— What the task requires —
Only the lines below from the one containing "(16 R394). -/" to the one containing "reads it. -/" should be repeated, both included and unchanged.
═══ Record set ═══
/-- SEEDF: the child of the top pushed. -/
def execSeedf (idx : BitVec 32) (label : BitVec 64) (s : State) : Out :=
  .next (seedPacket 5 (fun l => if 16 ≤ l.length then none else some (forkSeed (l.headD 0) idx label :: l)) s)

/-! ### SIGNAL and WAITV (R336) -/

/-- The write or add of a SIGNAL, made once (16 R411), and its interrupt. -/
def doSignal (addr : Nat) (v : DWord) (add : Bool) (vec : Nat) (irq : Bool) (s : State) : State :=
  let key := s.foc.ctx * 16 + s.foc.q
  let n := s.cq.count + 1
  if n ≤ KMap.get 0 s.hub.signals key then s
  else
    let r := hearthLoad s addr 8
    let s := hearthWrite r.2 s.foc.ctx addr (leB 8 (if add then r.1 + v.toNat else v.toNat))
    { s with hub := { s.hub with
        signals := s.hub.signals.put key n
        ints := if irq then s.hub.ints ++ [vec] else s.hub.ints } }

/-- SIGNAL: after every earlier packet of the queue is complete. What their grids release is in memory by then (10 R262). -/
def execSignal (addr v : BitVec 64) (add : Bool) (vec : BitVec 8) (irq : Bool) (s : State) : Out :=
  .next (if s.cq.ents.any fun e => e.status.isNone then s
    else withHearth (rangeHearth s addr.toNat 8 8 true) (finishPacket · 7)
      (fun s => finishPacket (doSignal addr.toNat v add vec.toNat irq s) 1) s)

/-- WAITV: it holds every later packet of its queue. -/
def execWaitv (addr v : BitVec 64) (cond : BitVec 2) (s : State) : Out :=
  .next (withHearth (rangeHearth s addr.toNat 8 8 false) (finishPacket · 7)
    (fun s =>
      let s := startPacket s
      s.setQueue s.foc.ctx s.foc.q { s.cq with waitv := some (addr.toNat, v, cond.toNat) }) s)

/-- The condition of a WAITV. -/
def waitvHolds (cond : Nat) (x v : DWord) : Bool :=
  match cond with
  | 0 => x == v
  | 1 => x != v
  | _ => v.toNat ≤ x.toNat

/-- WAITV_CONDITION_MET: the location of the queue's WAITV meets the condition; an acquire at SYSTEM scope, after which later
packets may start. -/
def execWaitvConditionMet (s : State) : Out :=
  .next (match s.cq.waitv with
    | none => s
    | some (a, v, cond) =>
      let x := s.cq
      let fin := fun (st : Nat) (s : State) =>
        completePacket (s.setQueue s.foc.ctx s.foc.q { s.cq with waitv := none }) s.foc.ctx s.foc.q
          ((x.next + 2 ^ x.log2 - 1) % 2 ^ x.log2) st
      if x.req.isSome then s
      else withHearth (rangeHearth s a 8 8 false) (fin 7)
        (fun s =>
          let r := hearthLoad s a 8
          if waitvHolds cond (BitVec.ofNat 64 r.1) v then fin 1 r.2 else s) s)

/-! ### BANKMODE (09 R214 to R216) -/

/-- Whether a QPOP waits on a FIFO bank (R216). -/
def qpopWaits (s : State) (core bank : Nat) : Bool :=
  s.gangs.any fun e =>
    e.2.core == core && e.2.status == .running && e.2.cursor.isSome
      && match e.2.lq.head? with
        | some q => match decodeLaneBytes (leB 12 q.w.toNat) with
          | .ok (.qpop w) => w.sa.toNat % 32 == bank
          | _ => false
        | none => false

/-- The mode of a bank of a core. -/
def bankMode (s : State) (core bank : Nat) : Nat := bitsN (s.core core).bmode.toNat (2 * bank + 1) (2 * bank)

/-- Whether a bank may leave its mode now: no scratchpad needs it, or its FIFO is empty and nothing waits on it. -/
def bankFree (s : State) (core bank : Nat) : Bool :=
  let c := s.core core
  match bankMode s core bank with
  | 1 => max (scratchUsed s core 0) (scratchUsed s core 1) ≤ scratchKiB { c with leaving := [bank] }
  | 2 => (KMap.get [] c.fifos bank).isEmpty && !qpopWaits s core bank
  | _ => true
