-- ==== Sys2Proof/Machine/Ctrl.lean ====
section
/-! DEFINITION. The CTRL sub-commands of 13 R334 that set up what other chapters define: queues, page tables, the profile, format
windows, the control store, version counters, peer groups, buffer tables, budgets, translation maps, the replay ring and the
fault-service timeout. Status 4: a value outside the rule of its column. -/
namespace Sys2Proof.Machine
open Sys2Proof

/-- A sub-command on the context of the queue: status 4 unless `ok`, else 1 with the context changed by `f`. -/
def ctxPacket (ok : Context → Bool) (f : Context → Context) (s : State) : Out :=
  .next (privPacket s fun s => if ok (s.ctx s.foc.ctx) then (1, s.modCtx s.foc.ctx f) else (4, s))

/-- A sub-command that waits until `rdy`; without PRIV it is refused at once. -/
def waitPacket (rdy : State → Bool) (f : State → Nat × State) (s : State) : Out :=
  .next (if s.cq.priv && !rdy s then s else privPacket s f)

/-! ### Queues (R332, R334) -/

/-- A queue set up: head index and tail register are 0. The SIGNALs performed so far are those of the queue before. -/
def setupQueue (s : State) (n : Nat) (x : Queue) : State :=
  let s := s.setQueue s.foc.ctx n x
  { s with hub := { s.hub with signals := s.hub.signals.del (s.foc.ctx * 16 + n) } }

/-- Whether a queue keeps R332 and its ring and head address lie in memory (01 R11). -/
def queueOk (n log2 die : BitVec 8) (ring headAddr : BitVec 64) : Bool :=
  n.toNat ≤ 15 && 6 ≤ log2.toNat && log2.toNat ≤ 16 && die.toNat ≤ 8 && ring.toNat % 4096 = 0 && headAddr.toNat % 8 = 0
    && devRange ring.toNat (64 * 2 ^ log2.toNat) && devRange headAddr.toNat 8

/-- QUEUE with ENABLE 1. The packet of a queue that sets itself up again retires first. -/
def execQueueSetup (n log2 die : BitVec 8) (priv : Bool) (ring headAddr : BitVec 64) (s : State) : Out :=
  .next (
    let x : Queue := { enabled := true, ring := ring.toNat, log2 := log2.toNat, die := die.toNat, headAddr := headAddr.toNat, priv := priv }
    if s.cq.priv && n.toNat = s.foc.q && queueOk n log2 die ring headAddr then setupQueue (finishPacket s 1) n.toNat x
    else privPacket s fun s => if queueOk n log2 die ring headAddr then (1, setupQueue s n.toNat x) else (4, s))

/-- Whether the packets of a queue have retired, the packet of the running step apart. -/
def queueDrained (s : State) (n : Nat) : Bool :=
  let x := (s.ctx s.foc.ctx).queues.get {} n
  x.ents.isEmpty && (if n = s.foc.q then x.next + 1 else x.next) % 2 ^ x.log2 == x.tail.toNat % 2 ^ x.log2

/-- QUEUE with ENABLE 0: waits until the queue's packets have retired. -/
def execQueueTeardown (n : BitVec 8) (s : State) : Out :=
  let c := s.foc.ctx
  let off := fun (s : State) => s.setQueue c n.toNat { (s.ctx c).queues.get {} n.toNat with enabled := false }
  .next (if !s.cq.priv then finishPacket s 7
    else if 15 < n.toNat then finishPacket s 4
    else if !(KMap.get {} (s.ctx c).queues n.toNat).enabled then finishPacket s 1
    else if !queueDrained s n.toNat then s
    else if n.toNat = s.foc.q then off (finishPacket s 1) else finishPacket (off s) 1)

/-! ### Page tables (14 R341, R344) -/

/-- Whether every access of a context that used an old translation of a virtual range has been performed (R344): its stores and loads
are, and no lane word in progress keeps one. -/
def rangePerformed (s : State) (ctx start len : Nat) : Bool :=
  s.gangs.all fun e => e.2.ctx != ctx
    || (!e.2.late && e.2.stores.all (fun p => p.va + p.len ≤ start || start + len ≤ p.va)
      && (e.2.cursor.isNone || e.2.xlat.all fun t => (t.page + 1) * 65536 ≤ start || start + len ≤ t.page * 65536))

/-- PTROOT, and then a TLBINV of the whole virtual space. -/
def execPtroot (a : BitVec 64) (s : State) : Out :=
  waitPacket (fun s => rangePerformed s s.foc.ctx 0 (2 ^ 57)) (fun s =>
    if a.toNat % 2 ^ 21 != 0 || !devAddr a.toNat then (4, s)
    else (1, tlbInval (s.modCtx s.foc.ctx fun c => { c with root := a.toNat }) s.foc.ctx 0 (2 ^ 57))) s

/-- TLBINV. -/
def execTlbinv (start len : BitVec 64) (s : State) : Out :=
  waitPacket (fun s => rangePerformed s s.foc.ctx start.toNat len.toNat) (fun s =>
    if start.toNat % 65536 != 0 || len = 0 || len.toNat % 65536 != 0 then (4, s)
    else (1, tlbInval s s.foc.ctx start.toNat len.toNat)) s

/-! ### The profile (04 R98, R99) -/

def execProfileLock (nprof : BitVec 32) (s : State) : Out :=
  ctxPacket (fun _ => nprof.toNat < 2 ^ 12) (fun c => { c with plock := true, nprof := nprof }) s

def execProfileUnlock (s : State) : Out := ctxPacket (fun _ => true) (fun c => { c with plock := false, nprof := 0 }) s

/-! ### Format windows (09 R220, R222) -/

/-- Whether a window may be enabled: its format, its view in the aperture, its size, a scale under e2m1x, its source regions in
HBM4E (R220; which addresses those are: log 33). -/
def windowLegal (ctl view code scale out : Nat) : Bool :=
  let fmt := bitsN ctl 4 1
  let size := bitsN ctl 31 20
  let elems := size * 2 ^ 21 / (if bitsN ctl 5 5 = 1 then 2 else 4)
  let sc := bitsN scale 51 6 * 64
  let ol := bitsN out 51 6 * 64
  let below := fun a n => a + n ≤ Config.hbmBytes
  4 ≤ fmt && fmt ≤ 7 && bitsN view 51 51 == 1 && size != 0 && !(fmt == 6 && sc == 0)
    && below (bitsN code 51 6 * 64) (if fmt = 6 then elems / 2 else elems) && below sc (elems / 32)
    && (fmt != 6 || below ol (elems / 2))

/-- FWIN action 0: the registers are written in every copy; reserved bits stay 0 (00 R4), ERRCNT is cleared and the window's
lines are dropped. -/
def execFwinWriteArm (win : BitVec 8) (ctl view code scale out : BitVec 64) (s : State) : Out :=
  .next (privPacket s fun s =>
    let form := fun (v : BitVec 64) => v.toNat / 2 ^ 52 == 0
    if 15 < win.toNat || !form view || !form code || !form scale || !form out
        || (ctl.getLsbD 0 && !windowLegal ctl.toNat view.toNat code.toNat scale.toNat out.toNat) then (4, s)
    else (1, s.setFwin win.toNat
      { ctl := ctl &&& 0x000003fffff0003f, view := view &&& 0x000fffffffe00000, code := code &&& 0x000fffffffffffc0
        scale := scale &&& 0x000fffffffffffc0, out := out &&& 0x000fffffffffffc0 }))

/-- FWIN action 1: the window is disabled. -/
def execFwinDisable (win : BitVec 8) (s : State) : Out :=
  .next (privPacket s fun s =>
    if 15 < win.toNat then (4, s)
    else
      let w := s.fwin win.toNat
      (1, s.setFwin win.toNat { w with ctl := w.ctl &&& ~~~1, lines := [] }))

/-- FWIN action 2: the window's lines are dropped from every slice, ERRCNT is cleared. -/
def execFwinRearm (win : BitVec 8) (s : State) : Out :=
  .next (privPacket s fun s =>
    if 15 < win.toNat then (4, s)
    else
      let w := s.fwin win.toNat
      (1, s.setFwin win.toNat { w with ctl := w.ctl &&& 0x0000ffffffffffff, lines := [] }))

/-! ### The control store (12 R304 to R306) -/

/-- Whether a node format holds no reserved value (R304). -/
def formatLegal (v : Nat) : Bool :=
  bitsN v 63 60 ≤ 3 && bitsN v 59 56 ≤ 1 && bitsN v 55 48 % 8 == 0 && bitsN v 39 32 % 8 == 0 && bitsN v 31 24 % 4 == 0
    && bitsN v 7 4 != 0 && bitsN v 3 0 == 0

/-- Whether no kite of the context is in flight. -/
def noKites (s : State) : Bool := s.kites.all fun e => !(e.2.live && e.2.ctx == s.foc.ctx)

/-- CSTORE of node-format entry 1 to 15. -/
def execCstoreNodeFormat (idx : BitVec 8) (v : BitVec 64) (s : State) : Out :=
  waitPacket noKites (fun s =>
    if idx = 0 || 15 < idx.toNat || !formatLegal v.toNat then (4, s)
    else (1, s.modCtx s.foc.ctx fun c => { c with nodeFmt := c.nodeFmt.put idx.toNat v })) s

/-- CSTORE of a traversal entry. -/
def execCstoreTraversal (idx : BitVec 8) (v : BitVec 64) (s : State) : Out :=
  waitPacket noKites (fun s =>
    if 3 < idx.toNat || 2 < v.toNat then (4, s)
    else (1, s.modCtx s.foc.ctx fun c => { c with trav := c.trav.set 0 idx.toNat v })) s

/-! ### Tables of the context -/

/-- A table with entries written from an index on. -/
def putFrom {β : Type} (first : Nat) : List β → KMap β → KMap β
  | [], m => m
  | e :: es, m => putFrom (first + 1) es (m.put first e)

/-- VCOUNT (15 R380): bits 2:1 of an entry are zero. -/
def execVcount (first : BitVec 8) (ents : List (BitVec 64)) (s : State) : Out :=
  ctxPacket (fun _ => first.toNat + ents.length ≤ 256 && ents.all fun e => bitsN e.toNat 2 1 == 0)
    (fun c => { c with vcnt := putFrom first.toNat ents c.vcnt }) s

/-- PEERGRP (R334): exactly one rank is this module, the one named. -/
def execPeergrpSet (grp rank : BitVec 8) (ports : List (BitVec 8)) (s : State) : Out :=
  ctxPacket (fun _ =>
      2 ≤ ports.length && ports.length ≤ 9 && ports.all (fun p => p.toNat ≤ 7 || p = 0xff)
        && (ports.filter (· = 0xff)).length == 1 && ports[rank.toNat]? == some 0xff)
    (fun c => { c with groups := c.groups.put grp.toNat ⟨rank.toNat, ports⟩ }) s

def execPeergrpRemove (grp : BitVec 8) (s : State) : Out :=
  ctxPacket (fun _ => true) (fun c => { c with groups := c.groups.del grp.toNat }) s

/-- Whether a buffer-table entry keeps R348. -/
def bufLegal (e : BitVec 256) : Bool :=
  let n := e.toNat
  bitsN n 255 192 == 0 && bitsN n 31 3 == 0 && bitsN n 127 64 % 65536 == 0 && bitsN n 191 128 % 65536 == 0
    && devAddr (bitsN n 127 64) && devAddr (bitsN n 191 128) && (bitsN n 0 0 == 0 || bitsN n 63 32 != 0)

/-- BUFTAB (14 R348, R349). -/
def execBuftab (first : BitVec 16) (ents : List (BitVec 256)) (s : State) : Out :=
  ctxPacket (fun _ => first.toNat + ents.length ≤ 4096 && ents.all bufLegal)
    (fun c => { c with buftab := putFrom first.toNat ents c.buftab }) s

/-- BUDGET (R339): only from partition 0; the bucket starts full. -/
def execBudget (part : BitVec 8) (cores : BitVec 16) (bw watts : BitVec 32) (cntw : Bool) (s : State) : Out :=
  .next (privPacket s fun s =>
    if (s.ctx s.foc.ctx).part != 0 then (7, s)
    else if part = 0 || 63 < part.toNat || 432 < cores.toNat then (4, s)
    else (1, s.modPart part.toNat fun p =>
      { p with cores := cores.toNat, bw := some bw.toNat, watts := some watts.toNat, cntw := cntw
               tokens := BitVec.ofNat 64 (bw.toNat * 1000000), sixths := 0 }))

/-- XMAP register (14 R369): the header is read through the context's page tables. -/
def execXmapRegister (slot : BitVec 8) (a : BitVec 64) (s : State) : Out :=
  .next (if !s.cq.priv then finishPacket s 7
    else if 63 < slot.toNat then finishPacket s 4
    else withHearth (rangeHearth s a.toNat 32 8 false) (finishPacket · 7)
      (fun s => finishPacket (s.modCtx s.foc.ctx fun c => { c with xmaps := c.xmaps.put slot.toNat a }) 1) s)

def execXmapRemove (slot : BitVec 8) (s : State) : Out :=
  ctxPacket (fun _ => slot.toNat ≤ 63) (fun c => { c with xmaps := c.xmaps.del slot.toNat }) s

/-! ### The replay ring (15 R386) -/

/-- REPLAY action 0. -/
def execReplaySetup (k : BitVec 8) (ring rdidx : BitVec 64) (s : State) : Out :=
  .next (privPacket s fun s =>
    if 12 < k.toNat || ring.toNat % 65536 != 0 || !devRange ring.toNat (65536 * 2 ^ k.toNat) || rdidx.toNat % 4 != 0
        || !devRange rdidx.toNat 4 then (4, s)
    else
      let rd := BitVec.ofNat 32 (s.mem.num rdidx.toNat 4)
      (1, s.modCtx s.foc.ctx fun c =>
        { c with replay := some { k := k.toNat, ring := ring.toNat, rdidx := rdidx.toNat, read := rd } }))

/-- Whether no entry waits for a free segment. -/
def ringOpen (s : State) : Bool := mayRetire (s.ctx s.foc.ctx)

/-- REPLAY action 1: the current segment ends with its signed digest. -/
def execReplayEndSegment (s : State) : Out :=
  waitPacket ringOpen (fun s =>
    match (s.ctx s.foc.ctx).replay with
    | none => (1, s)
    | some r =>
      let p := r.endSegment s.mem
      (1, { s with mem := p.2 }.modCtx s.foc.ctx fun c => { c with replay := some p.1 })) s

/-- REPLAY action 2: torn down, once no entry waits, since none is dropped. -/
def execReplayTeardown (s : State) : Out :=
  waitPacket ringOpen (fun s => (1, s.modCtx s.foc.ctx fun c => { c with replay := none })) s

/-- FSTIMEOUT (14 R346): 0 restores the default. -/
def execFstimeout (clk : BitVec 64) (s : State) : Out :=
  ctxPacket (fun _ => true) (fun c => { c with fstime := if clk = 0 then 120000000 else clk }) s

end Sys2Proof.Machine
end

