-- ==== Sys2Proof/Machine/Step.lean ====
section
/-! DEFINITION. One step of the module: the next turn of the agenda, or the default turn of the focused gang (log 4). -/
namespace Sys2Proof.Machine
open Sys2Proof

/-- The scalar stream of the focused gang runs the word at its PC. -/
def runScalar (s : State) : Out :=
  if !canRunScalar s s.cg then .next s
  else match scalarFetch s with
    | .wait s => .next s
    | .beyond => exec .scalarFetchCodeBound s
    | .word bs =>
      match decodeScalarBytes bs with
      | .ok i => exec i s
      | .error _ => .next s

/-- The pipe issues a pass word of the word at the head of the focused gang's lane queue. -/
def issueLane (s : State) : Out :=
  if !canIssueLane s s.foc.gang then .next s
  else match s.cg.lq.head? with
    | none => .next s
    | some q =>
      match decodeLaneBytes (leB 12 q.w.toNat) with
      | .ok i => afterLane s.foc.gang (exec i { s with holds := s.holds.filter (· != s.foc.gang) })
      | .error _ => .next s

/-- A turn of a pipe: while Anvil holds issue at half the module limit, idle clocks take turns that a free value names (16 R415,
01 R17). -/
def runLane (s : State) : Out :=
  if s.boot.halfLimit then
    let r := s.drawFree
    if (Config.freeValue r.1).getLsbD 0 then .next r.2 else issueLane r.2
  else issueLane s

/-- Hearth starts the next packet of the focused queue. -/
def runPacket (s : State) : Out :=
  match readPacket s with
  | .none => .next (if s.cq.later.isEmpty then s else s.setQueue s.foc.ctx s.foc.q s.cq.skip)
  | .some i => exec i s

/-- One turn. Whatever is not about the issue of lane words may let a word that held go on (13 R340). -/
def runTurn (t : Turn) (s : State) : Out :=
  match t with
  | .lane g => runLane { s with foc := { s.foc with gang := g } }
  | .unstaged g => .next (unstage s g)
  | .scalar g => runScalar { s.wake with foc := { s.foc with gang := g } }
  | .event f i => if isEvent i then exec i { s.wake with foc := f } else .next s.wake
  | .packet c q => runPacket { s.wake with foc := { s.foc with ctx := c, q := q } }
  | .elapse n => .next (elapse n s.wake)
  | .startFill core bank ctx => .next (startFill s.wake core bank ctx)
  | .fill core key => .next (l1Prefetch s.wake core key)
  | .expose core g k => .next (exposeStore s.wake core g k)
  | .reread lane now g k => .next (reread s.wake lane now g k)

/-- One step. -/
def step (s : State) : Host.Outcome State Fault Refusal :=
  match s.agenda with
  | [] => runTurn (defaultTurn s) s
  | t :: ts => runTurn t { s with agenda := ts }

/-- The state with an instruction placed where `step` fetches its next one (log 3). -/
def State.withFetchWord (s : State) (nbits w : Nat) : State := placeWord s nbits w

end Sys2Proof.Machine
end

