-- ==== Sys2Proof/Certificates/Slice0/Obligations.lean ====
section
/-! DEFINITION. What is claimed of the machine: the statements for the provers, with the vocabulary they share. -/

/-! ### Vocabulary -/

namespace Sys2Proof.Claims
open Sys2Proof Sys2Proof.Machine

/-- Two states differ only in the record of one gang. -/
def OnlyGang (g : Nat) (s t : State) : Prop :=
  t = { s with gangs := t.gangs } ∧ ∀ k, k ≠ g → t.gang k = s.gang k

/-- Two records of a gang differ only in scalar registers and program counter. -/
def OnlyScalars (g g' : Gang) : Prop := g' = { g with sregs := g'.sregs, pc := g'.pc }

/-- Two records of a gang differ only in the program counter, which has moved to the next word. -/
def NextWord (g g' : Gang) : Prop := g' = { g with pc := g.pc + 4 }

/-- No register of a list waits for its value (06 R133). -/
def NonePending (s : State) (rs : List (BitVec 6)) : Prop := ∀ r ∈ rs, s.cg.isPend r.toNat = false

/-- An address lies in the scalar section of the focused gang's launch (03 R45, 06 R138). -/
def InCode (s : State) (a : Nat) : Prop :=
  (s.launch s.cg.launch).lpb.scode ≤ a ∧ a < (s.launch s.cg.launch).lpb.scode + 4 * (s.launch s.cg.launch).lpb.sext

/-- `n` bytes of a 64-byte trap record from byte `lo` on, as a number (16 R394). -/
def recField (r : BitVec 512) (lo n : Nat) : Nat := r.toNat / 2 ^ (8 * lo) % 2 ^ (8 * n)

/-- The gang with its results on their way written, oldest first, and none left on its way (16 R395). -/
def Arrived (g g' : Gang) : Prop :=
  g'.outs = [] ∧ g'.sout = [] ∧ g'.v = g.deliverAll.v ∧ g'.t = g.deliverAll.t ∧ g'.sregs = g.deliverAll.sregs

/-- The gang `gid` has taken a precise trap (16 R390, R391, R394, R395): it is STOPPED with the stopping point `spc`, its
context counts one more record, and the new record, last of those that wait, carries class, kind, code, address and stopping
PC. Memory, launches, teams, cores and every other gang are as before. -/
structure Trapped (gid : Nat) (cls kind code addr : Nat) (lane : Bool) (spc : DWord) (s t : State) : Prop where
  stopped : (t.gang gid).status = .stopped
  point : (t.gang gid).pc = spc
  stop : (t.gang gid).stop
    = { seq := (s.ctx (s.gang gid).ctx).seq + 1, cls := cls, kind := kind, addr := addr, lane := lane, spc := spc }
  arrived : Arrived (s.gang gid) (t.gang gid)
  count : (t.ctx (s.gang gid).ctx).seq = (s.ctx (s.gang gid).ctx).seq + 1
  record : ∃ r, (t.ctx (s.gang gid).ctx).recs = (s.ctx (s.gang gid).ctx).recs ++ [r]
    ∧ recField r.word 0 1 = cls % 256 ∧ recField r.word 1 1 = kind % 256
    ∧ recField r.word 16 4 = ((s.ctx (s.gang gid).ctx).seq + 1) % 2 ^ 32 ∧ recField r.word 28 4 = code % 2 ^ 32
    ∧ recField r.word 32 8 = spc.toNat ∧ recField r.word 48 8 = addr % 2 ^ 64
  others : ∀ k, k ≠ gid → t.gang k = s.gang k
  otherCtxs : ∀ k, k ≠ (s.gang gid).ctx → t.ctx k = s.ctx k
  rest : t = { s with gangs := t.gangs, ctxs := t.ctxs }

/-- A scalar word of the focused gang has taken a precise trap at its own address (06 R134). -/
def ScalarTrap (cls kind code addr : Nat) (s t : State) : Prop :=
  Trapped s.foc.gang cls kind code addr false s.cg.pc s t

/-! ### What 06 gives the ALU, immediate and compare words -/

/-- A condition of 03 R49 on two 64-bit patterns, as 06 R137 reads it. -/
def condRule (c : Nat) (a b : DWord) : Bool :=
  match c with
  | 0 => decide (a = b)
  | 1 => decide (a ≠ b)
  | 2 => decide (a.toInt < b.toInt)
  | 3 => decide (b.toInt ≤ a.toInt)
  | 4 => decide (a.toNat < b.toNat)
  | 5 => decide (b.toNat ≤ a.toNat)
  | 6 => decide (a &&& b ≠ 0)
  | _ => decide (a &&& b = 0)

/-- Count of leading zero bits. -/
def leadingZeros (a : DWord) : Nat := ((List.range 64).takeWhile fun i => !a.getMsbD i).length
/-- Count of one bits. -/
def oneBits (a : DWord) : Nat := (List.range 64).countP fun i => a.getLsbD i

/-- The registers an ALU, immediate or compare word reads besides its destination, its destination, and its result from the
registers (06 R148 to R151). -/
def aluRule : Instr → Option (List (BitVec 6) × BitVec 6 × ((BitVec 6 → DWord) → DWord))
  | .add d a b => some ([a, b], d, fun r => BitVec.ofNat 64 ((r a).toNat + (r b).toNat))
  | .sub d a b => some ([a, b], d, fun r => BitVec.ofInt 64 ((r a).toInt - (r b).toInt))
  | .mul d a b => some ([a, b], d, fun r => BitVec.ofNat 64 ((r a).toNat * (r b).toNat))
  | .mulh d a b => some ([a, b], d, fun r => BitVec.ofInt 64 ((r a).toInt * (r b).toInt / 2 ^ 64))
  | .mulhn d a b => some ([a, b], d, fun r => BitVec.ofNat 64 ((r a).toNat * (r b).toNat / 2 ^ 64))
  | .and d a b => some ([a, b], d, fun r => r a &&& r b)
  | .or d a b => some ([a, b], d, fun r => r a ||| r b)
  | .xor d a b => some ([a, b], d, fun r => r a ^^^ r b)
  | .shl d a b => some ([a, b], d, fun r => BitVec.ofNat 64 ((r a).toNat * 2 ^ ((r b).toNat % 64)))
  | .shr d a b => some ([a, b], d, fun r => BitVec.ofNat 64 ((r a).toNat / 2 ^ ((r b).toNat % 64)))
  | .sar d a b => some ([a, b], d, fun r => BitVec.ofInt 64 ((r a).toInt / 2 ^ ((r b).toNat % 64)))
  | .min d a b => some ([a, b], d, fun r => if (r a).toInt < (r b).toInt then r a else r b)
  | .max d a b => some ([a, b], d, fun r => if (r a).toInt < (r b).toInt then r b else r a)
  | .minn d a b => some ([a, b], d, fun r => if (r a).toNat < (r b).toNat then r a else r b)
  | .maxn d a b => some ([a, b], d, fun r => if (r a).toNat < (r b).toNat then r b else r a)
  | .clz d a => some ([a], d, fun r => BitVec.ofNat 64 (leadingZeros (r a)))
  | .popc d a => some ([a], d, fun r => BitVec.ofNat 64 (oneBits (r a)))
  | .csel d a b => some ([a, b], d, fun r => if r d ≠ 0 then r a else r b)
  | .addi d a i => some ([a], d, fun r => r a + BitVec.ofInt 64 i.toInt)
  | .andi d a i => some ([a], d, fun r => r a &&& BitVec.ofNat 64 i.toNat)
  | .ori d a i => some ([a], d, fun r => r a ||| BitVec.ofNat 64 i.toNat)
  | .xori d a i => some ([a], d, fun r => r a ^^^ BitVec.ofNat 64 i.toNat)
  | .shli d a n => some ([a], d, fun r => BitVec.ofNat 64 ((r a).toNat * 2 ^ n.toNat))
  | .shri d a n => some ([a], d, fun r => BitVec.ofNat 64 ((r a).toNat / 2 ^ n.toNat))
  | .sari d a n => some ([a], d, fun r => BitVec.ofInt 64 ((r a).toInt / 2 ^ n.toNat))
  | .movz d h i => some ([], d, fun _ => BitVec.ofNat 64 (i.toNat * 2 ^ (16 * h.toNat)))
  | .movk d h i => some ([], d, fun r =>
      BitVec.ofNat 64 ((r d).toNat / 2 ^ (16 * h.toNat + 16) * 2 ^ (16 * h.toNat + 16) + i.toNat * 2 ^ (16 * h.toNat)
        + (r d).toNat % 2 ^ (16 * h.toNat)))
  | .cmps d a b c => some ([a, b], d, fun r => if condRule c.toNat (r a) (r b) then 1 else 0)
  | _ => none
═══
— Response for this exercise —
/-- `n` bytes of a 64-byte trap record from byte `lo` on, as a number (16 R394). -/
def recField (r : BitVec 512) (lo n : Nat) : Nat := r.toNat / 2 ^ (8 * lo) % 2 ^ (8 * n)

/-- The gang with its results on their way written, oldest first, and none left on its way (16 R395). -/
def Arrived (g g' : Gang) : Prop :=
  g'.outs = [] ∧ g'.sout = [] ∧ g'.v = g.deliverAll.v ∧ g'.t = g.deliverAll.t ∧ g'.sregs = g.deliverAll.sregs

/-- The gang `gid` has taken a precise trap (16 R390, R391, R394, R395): it is STOPPED with the stopping point `spc`, its
context counts one more record, and the new record, last of those that wait, carries class, kind, code, address and stopping
PC. Memory, launches, teams, cores and every other gang are as before. -/
structure Trapped (gid : Nat) (cls kind code addr : Nat) (lane : Bool) (spc : DWord) (s t : State) : Prop where
  stopped : (t.gang gid).status = .stopped
  point : (t.gang gid).pc = spc
  stop : (t.gang gid).stop
    = { seq := (s.ctx (s.gang gid).ctx).seq + 1, cls := cls, kind := kind, addr := addr, lane := lane, spc := spc }
  arrived : Arrived (s.gang gid) (t.gang gid)
  count : (t.ctx (s.gang gid).ctx).seq = (s.ctx (s.gang gid).ctx).seq + 1
  record : ∃ r, (t.ctx (s.gang gid).ctx).recs = (s.ctx (s.gang gid).ctx).recs ++ [r]
    ∧ recField r.word 0 1 = cls % 256 ∧ recField r.word 1 1 = kind % 256
    ∧ recField r.word 16 4 = ((s.ctx (s.gang gid).ctx).seq + 1) % 2 ^ 32 ∧ recField r.word 28 4 = code % 2 ^ 32
    ∧ recField r.word 32 8 = spc.toNat ∧ recField r.word 48 8 = addr % 2 ^ 64
  others : ∀ k, k ≠ gid → t.gang k = s.gang k
  otherCtxs : ∀ k, k ≠ (s.gang gid).ctx → t.ctx k = s.ctx k
  rest : t = { s with gangs := t.gangs, ctxs := t.ctxs }

/-- A scalar word of the focused gang has taken a precise trap at its own address (06 R134). -/
def ScalarTrap (cls kind code addr : Nat) (s t : State) : Prop :=
  Trapped s.foc.gang cls kind code addr false s.cg.pc s t

/-! ### What 06 gives the ALU, immediate and compare words -/

/-- A condition of 03 R49 on two 64-bit patterns, as 06 R137 reads it. -/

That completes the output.